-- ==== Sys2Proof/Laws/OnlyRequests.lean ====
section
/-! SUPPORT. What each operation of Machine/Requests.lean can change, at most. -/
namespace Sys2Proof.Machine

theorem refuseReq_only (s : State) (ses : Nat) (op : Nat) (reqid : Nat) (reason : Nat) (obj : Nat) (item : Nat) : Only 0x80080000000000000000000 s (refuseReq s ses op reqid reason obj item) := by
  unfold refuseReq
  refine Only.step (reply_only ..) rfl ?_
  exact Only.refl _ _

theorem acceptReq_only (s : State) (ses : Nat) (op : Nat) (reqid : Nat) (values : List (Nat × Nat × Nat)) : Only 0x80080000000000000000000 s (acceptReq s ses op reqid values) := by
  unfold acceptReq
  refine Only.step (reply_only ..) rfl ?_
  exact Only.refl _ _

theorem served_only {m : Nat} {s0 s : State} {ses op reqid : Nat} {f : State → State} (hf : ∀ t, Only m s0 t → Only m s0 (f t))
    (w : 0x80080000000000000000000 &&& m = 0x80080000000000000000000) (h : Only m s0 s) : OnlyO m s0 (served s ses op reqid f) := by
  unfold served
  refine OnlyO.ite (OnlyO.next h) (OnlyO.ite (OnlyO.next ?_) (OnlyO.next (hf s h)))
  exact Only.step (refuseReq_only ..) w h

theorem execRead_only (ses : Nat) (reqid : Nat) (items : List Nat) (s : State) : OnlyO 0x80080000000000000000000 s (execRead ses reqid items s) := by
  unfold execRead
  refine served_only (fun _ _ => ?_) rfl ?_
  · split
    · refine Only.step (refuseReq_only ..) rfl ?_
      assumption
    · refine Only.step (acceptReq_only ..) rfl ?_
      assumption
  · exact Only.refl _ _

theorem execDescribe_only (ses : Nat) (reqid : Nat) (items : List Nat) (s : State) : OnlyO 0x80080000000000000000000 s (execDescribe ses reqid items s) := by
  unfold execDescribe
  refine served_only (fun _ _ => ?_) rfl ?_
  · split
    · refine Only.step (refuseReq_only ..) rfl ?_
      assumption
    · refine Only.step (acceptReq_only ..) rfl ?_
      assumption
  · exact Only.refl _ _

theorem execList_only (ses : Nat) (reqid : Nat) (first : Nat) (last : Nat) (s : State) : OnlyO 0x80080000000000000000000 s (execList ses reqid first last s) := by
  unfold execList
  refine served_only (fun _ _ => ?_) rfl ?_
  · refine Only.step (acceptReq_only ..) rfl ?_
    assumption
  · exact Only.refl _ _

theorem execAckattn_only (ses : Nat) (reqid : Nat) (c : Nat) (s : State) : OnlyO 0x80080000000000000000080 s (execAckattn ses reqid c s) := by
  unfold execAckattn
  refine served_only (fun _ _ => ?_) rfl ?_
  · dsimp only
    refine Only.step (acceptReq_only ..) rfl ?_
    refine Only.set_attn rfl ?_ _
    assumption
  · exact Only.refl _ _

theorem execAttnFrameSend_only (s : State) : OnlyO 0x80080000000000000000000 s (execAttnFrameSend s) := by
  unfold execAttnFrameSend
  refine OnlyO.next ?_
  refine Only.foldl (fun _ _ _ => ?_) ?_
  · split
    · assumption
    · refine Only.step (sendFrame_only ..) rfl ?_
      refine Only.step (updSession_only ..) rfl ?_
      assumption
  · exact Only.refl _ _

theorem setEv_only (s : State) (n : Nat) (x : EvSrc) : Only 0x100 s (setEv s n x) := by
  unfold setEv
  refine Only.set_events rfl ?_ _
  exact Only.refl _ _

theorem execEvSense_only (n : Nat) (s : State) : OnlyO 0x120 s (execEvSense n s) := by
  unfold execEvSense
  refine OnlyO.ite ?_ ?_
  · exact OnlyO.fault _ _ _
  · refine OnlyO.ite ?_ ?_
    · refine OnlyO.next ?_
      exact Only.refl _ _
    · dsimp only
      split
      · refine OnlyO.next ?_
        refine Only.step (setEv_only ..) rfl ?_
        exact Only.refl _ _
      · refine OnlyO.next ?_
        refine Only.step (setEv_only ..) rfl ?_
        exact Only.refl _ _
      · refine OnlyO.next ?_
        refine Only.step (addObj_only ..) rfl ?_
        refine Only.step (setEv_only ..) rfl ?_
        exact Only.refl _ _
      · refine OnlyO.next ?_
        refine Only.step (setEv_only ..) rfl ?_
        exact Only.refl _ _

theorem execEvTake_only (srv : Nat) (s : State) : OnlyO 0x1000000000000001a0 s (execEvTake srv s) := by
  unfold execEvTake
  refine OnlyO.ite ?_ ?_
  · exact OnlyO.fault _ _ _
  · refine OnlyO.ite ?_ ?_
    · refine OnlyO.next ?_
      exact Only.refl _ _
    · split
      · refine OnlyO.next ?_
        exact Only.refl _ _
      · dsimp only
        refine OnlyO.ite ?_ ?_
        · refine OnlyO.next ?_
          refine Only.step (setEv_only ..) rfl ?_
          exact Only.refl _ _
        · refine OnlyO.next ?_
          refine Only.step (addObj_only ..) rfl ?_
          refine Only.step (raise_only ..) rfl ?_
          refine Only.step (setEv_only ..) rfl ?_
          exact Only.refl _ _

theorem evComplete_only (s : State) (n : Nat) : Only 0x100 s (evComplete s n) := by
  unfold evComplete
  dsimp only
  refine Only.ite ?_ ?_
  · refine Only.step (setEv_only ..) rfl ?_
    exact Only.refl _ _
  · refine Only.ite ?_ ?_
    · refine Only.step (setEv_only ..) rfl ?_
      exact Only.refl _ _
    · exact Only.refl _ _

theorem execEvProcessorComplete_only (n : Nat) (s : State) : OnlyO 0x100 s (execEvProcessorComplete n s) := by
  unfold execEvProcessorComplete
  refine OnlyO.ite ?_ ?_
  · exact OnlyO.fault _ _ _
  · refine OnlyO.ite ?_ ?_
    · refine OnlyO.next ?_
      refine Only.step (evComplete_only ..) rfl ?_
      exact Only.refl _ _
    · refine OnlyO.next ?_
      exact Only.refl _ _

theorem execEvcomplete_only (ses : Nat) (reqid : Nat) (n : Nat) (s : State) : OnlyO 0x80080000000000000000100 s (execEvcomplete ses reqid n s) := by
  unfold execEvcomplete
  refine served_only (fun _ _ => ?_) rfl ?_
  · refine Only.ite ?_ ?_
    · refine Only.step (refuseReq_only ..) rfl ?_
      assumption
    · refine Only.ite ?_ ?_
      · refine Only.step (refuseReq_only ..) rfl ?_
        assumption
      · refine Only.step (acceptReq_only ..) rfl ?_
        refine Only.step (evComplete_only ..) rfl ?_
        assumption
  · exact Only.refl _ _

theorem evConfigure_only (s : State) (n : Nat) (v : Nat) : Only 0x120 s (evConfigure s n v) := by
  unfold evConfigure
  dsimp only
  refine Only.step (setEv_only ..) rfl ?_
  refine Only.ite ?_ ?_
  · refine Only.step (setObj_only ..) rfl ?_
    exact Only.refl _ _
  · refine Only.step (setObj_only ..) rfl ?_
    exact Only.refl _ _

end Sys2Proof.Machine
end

++++++++++

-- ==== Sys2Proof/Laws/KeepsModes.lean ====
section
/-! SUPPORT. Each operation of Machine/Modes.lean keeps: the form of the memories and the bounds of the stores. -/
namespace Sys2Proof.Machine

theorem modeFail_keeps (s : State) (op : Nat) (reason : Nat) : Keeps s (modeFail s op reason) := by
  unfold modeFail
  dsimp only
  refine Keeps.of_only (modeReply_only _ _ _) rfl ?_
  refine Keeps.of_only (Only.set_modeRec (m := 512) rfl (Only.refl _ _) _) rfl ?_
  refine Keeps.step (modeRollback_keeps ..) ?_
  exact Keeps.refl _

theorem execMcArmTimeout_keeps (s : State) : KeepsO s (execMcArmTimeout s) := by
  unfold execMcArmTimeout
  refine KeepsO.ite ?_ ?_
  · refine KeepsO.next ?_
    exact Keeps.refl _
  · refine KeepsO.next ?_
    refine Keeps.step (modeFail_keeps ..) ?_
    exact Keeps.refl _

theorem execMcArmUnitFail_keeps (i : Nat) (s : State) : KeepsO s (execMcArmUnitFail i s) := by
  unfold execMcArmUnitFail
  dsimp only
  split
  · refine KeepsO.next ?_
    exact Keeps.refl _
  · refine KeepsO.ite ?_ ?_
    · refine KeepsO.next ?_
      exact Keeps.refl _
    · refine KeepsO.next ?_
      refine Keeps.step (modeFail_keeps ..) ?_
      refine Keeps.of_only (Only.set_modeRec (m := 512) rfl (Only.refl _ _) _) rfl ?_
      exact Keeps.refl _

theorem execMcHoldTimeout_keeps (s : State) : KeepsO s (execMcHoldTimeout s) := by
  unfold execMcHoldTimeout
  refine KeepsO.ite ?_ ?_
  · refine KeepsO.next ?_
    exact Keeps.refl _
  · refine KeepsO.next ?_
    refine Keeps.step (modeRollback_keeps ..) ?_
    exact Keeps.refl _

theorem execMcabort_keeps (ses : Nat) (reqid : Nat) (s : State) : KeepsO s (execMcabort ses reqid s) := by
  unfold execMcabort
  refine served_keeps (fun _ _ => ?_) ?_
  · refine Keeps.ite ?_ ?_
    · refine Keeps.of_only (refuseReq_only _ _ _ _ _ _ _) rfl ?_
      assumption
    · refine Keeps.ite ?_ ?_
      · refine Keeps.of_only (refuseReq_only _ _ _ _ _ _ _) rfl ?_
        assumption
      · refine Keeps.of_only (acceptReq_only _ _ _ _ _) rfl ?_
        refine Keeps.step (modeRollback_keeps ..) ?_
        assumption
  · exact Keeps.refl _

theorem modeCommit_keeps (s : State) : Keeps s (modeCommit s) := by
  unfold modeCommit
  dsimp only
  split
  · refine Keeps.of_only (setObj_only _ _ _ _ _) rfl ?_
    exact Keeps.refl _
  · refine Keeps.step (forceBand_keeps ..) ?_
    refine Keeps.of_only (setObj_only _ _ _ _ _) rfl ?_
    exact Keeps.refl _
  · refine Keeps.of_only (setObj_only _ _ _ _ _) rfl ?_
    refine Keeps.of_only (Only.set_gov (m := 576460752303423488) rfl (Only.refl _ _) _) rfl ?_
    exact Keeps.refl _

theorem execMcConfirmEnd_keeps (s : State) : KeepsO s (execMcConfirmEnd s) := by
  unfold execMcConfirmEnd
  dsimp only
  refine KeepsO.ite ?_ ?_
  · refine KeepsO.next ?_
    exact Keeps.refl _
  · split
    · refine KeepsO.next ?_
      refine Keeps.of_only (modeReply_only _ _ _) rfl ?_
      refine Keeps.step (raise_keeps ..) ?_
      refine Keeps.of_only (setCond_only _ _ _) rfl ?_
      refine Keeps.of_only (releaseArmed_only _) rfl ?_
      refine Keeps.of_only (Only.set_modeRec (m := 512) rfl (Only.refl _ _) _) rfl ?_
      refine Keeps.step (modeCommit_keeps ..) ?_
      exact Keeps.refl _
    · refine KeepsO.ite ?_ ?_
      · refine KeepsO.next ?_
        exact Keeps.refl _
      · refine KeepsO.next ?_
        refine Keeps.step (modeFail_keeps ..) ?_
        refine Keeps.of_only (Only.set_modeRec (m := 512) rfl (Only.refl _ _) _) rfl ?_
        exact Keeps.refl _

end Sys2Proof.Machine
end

++++++++++

» Your assignment: Tally up the lines in the records containing the word "SUPPORT", then give the count and nothing else.

» Written response: 2